28 En agissant ainsi, ╵j’aurais encore commis une faute ╵menant au tribunal,
et j’aurais renié ╵le Dieu du ciel.

29 Ai-je trouvé plaisir ╵à voir mon ennemi ╵plongé dans l’infortune ?
Ai-je sauté de joie ╵lorsque le malheur l’atteignait[l] ?
30 Moi qui n’aurais jamais ╵autorisé ma langue ╵à commettre une faute
en demandant sa mort ╵par des imprécations…
31 Voyez ce que déclarent ╵ceux que j’ai abrités :
« Qui n’a-t-il pas nourri ╵de viande à satiété ? »
32 Jamais un étranger ╵n’a dû coucher dehors,
j’ouvrais toujours ma porte ╵au voyageur.
33 Ai-je caché ╵mes péchés comme Adam[m],
afin d’enfouir ╵mes fautes en moi-même ?
34 Parce que j’avais peur ╵de l’opinion des foules,
ou bien par crainte ╵du mépris des familles,
suis-je resté muet, ╵n’osant franchir ma porte ?

35 Ah ! si j’avais quelqu’un ╵qui veuille m’écouter !
Voilà mon dernier mot[n].
Que le Dieu tout-puissant ╵me donne sa réponse.
Quant à l’acte d’accusation ╵rédigé par mon adversaire,
36 je le mettrais sur mon épaule[o],
je m’en ceindrais le front ╵comme d’un diadème.
37 Et je lui rendrais compte ╵de chacun de mes actes,
j’avancerais vers lui ╵aussi digne qu’un prince.

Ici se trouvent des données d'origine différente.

theorem decodeFamily8_error_iff (w : Word) :
    (∃ e, decodeFamily8 w = .error e) ↔ w.toNat % 16 ∈ [0x8, 0x9, 0xA, 0xB, 0xC, 0xD, 0xF] := by
  rw [← val_fieldN]
  unfold decodeFamily8
  split
  case h_10 =>
    have := (fieldN w).isLt
    simp only [imp_false, Except.error.injEq, exists_eq', true_iff, List.mem_cons, List.not_mem_nil, or_false] at *
    omega
  all_goals simp [*]

theorem decodeFamily9_error_iff (w : Word) : (∃ e, decodeFamily9 w = .error e) ↔ w.toNat % 16 ≠ 0 := by
  rw [← fieldN_ne_zero_iff]
  unfold decodeFamily9
  split <;> simp [*]

theorem decodeFamilyE_error_iff (w : Word) :
    (∃ e, decodeFamilyE w = .error e) ↔ w.toNat % 256 ∉ [0x9E, 0xA1] := by
  rw [← toNat_fieldKK]
  unfold decodeFamilyE
  split
  case h_3 => simp_all
  all_goals simp [*]

theorem decodeFamilyF_error_iff (w : Word) : (∃ e, decodeFamilyF w = .error e) ↔
    w.toNat % 256 ∉ [0x07, 0x0A, 0x15, 0x18, 0x1E, 0x29, 0x33, 0x55, 0x65] := by
  rw [← toNat_fieldKK]
  unfold decodeFamilyF
  split
  case h_10 => simp_all
  all_goals simp [*]

/-! ### The obligations -/

/-- Settles O1: the decoder reads back what the encoder places, and answers about its own word alone. -/
theorem encodeThenDecodeRoundTrip : Obligations.EncodeThenDecodeRoundTrip :=
  ⟨fun i h => ⟨i.word, encode_of_wf h, decode_word h⟩, fun _ _ => encode_of_decode,
    fun _ _ _ h h' => (word_of_decode h).symm.trans (word_of_decode h')⟩

/-- Settles O3: by the top nibble, one case per arm of `decode`; five families have unassigned selectors, the last arm is
reached by no word. The decoder's answer is about its word. -/
theorem illegalWordsAreTheUnassignedSelectors : Obligations.IllegalWordsAreTheUnassignedSelectors := by
  intro w
  refine ⟨?_, fun _ => word_of_decode_error⟩
  rw [← toNat_fieldF]
  unfold decode
  split
  case h_1 hf => simp [hf, decodeFamily0_ne_error]
  case h_6 hf => simp [hf, decodeFamily5_error_iff]
  case h_9 hf => simp [hf, decodeFamily8_error_iff]
  case h_10 hf => simp [hf, decodeFamily9_error_iff]
  case h_15 hf => simp [hf, decodeFamilyE_error_iff]
  case h_16 hf => simp [hf, decodeFamilyF_error_iff]
  case h_17 =>
    have := (fieldF w).isLt
    simp only [imp_false] at *
    omega
  all_goals simp [*]

/-- Settles O4: a decoded word is the instruction's own, which has the bits of the row. -/
theorem decodedWordMatchesItsTableRow : Obligations.DecodedWordMatchesItsTableRow := by
  intro w i h
  rw [← word_of_decode h]
  exact Laws.MatchesRow.word_and_mask i

/-- Settles O2: the check of well-formedness is the one way to refuse. -/
theorem encodeRefusesExactlyTheIllFormedSys : Obligations.EncodeRefusesExactlyTheIllFormedSys :=
  ⟨wf_eq_false_iff, encode_eq_none_iff, fun _ => rfl, fun _ => rfl⟩

/-- Settles O5: the decoder evaluates on each word. -/
theorem specWordsDecodeAsWritten : Obligations.SpecWordsDecodeAsWritten := by
  unfold Obligations.SpecWordsDecodeAsWritten
  decide

end Sys2Proof
end

section
/-! Rules that the result statements share: the word of an instruction as a number (spec/30_encoding.md R107), and the
effect and frame of a written `pc`, of a skip and of a written return stack (spec/40_control.md). -/

namespace Sys2Proof.Machine

/-! ### The word of an instruction (R107) -/

/-- A well-formed instruction is encoded as its word, which decodes to it. -/
theorem encodesAs_of_wf {i : Instr} {n : Nat} (h : i.wf = true) (hn : i.word.toNat = n) : EncodesAs i n :=
  ⟨i.word, encode_of_wf h, hn, decode_word h⟩

/-- The word of family 0 is its address zero-extended. -/
theorem formA_zero (nnn : Addr) : formA 0#4 nnn = BitVec.ofNat 16 nnn.toNat := by
  apply BitVec.eq_of_toNat_eq
  have := nnn.isLt
  rw [toNat_formA, BitVec.toNat_ofNat, BitVec.toNat_ofNat]
  omega

/-! ### Effects and frames -/

theorem setsOnlyPc_setPc (w : Word) (s : State) : SetsOnlyPc w s (s.setPc w) :=
  ⟨rfl, fun _ _ => rfl, fun q _ => by cases q <;> simp [Keeps]⟩

/-- A skip skips where its computed condition is the one stated (R155). -/
theorem skipsWhen_skipIf {c : Bool} {P : Prop} (hc : c = true ↔ P) (s : State) : SkipsWhen P s (s.skipIf c) :=
  ⟨fun h => by rw [skipIf_pc, if_pos (hc.2 h)], fun h => by rw [skipIf_pc, if_neg (mt hc.1 h)],
    fun _ _ => s.skipIf_getV c _, fun q _ => by cases q <;> simp [Keeps]⟩

/-- `Call` and a `Return` that pops write the return stack and `pc` alone. -/
theorem keepsAllBut_setStack_setPc (l : List Word) (w : Word) (s : State) :
    KeepsAllBut [.stack] s ((s.setStack l).setPc w) := fun q => by cases q <;> simp [Keeps]

/-- A call that finds room pushes its own address and jumps (R154). -/
theorem execCallWith_of_ne {p : Config.Params} {s : State} (h : p.stackLimit ≠ some s.stack.length) (nnn : Addr) :
    execCallWith p nnn s = .next ((s.setStack (s.pc :: s.stack)).setPc (zextAddr nnn)) := if_neg h

/-- A call that finds the stack at its limit raises (R154). -/
theorem execCallWith_of_eq {p : Config.Params} {s : State} (h : p.stackLimit = some s.stack.length) (nnn : Addr) :
    execCallWith p nnn s = .next (s.setRun (.failed (.stackOverflow s.pc))) := if_pos h

/-- Without a limit, the default, a call always finds room (decision D18). -/
theorem exec_call (nnn : Addr) (s : State) :
    exec (.call nnn) s = .next ((s.setStack (s.pc :: s.stack)).setPc (zextAddr nnn)) :=
  have hroom : Config.params.stackLimit ≠ some s.stack.length := nofun
  execCallWith_of_ne hroom nnn

/-- No key is the lowest exactly where none is down (R320). -/
theorem lowestKey_eq_none_iff {k : Vector Bool 16} : lowestKey k = none ↔ ∀ j : Key, k[j] = false := by
  simp [lowestKey]

end Sys2Proof.Machine
end

section
/-! The obligations of spec/40_control.md: the `pc` after every instruction (R160), jumps and calls (R153, R154, R159), the
return (R152), the skips (R155–R158), `Sys` (R151), and the two hangs (R153, R323). -/

namespace Sys2Proof.Machine

/-! ### The effect on `pc` (R160) -/

/-- Settles O24: an instruction raises, which the hypothesis on `run` excludes, or leaves the `pc` of R160's table. -/
theorem pcEffectOfEveryInstruction : Obligations.PcEffectOfEveryInstruction := by
  intro i s t h hsafe
  rw [← execWith_params] at h
  rcases execWith_pc_cases h with ⟨e, rfl⟩ | hpc
  · exact absurd rfl (hsafe e)
  · exact hpc

/-! ### Return (R152) -/

/-- A saved address is at most 0xFFE in a run, so resuming past it does not wrap. -/
theorem toNat_saved_add_two {s : State} {saved : Word} (hs : s.Inv) (hm : saved ∈ s.stack) :
    (saved + 2#16).toNat = saved.toNat + 2 ∧ (saved + 2#16).toNat ≤ 0x1000 := by
  have hle := hs.stack saved hm
  constructor <;> bv_omega

/-- Settles O35: the two cases of the stack; the invariant bounds the saved address. -/
theorem returnPopsOrHalts : Obligations.ReturnPopsOrHalts := by
  refine ⟨encodesAs_of_wf rfl rfl, fun s => ⟨execRet_nil, fun saved rest hs => ?_⟩⟩
  refine ⟨_, execRet_cons hs, rfl, rfl, fun hinv => ?_, fun _ _ => rfl, keepsAllBut_setStack_setPc _ _ s⟩
  exact toNat_saved_add_two hinv (hs ▸ List.mem_cons_self)

/-- Settles O36: the entry that the call pushed is the one that the return pops. -/
theorem callThenReturnResumesAfterTheCall : Obligations.CallThenReturnResumesAfterTheCall := by
  intro nnn s t u h hu
  rw [exec_call] at h
  cases h
  exact ⟨_, execRet_cons hu, rfl, rfl⟩

/-! ### Hangs (R153, R323) -/

/-- A machine whose step answers the same state stays there. -/
theorem run_of_step_eq_self {M : Host.Core} {s : M.State} (h : M.step s = .next s) (k : Nat) :
    M.run k s = .next s := by
  induction k with
  | zero => rfl
  | succ k ih => simp only [Host.Core.run, h, ih]

/-- A jump to its own address leaves the state as it is (R153). -/
theorem exec_jump_self {nnn : Addr} {s : State} (h : nnn.toNat = s.pc.toNat) : exec (.jump nnn) s = .next s := by
  have hpc : zextAddr nnn = s.pc := BitVec.eq_of_toNat_eq ((toNat_zextAddr nnn).trans h)
  exact congrArg (fun a => Host.Outcome.next (s.setPc a)) hpc

/-- Settles O39: each of the two instructions answers the state it is given, so the step does. -/
theorem selfJumpAndKeyWaitHang : Obligations.SelfJumpAndKeyWaitHang := by
  rintro k s w hr hf (⟨nnn, hd, hpc⟩ | ⟨x, hd, hkeys⟩)
  · exact run_of_step_eq_self (M := core) ((stepCycle_decoded hr hf hd).trans (exec_jump_self hpc)) k
  · have hnone : lowestKey s.keypad = none := lowestKey_eq_none_iff.2 hkeys
    exact run_of_step_eq_self (M := core) ((stepCycle_decoded hr hf hd).trans (execGetKeyOp_none hnone x)) k

/-! ### Jumps and calls (R153, R154, R159) -/

/-- The target of `JumpV0` is at most 0xFFF + 0xFF, so the sum of 16 bits does not wrap (decision D35). -/
theorem toNat_jumpV0_target (nnn : Addr) (b : Byte) :
    (zextAddr nnn + zextByte b).toNat = nnn.toNat + b.toNat ∧ (zextAddr nnn + zextByte b).toNat ≤ 0x10FE := by
  have hn := nnn.isLt
  have hb := b.isLt
  rw [BitVec.toNat_add, toNat_zextAddr, toNat_zextByte]
  omega

/-- Settles O33: each jump writes its target to `pc` and nothing else. -/
theorem jumpsGoToTheirTarget : Obligations.JumpsGoToTheirTarget := by
  intro nnn s
  refine ⟨encodesAs_of_wf rfl (toNat_formA _ _), encodesAs_of_wf rfl (toNat_formA _ _), ?_, ?_⟩
  · exact ⟨_, rfl, toNat_zextAddr nnn, setsOnlyPc_setPc _ s⟩
  · obtain ⟨hsum, hle⟩ := toNat_jumpV0_target nnn (s.getV 0)
    exact ⟨_, rfl, hsum, hle, setsOnlyPc_setPc _ s⟩

/-- Settles O34: the two ways of a call, at the limit and below it; the default has no limit. -/
theorem callSavesItsOwnAddress : Obligations.CallSavesItsOwnAddress := by
  intro nnn s
  refine ⟨encodesAs_of_wf rfl (toNat_formA _ _), ?_, fun p l hl hlen => ?_, fun p hne => ?_⟩
  · exact ⟨_, exec_call nnn s, rfl, toNat_zextAddr nnn, fun _ _ => rfl, keepsAllBut_setStack_setPc _ _ s⟩
  · exact execCallWith_of_eq (hlen ▸ hl) nnn
  · rw [exec_call, execCallWith_of_ne hne]

/-! ### Skips (R155–R158) -/

theorem beq_iff_toNat_eq {a b : Byte} : (a == b) = true ↔ a.toNat = b.toNat :=
  beq_iff_eq.trans BitVec.toNat_inj.symm

theorem bne_iff_toNat_ne {a b : Byte} : (a != b) = true ↔ a.toNat ≠ b.toNat :=
  bne_iff_ne.trans BitVec.toNat_ne_iff_ne.symm

/-- Settles O37: each is the skip of R155 under its comparison of bytes. -/
theorem skipsStepOverTheNextInstruction : Obligations.SkipsStepOverTheNextInstruction := by
  intro x y kk s
  refine ⟨encodesAs_of_wf rfl (toNat_formXK _ _ _), encodesAs_of_wf rfl (toNat_formXK _ _ _),
    encodesAs_of_wf rfl (toNat_formXY _ _ _ _), encodesAs_of_wf rfl (toNat_formXY _ _ _ _), ?_, ?_, ?_, ?_⟩
  · exact ⟨_, rfl, skipsWhen_skipIf beq_iff_toNat_eq s⟩
  · exact ⟨_, rfl, skipsWhen_skipIf bne_iff_toNat_ne s⟩
  · exact ⟨_, rfl, skipsWhen_skipIf beq_iff_toNat_eq s⟩
  · exact ⟨_, rfl, skipsWhen_skipIf bne_iff_toNat_ne s⟩

/-! ### Sys (R151) -/

/-- Settles O38: the word is the address zero-extended, and the effect is the error (R363). -/
theorem sysAlwaysRaisesUnimplemented : Obligations.SysAlwaysRaisesUnimplemented := by
  intro nnn s
  refine ⟨fun hclear hret => ?_, ?_⟩
  · have hwf : (Instr.sys nnn).wf = true := by simp [Instr.wf, hclear, hret]
    exact encodesAs_of_wf hwf ((toNat_formA _ _).trans (Nat.zero_add _))
  · rw [← formA_zero]
    rfl

end Sys2Proof.Machine
end

section
/-! The register results of spec/41_alu.md as numbers (R200–R212): the words of family 8, the bytes that the arithmetic
instructions compute and their flags (R207–R211), and the effect and frame of a written register and of a result written
with its flag in either order (R206). -/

38 Si mes terres m’ont accusé,
si j’ai fait pleurer leurs sillons,
39 si j’ai joui de leurs produits ╵sans les avoir payés,
et si j’ai opprimé ╵ceux qui s’en occupaient,
40 alors qu’au lieu de blé, ╵il y pousse des ronces,
et des orties ╵à la place de l’orge.

C’est ici que finissent les paroles de Job.

Footnotes

  1. 30.4 Cette herbe salée est parfois identifiée à l’arroche qui pousse sur les rives de la mer Morte.
  2. 30.5 A cause des méfaits qu’ils ont commis.
  3. 30.12 Autre traduction : Ces gamins.
  4. 30.12 Pour accuser Job. L’accusateur se place à la droite de l’accusé au tribunal (Ps 109.6 ; Za 3.1).
  5. 30.16 Autre traduction : je me lamente sur moi-même.
  6. 30.17 mes nerfs: autre traduction : mes douleurs.
  7. 30.18 il s’agrippe à mon vêtement: d’après l’ancienne version grecque ; le texte hébreu traditionnel a : Dieu devient pour moi comme un vêtement.
  8. 30.29 En faisant entendre des cris qui ressemblent à ceux de ces animaux ; même image en Mi 1.8.
  9. 31.7 Voir Mt 5.28.
  10. 31.10 Travail des esclaves (Ex 11.5 ; Es 47.2).
  11. 31.27 Geste exprimant la vénération et l’adoration (1 R 19.18 ; Ps 2.12 ; Os 13.2). L’adoration des corps célestes était une forme très ancienne de l’idolâtrie, interdite par la Loi (Dt 4.19 ; 17.3 ; voir Ez 8.16-17).
  12. 31.29 Voir Ex 23.4-5 ; Mt 5.43-47.
  13. 31.33 Autre traduction : comme les hommes.
  14. 31.35 Littéralement : mon tav, dernière lettre de l’alphabet hébreu. Cette lettre, en forme de croix, servait de signature à ceux qui ne savaient pas écrire, d’où l’autre sens suggéré par certains traducteurs : voilà ma signature, c’est-à-dire : je persiste et je signe.
  15. 31.36 Parfois on portait des déclarations sur l’épaule pour en rappeler l’importance (voir Ex 28.12).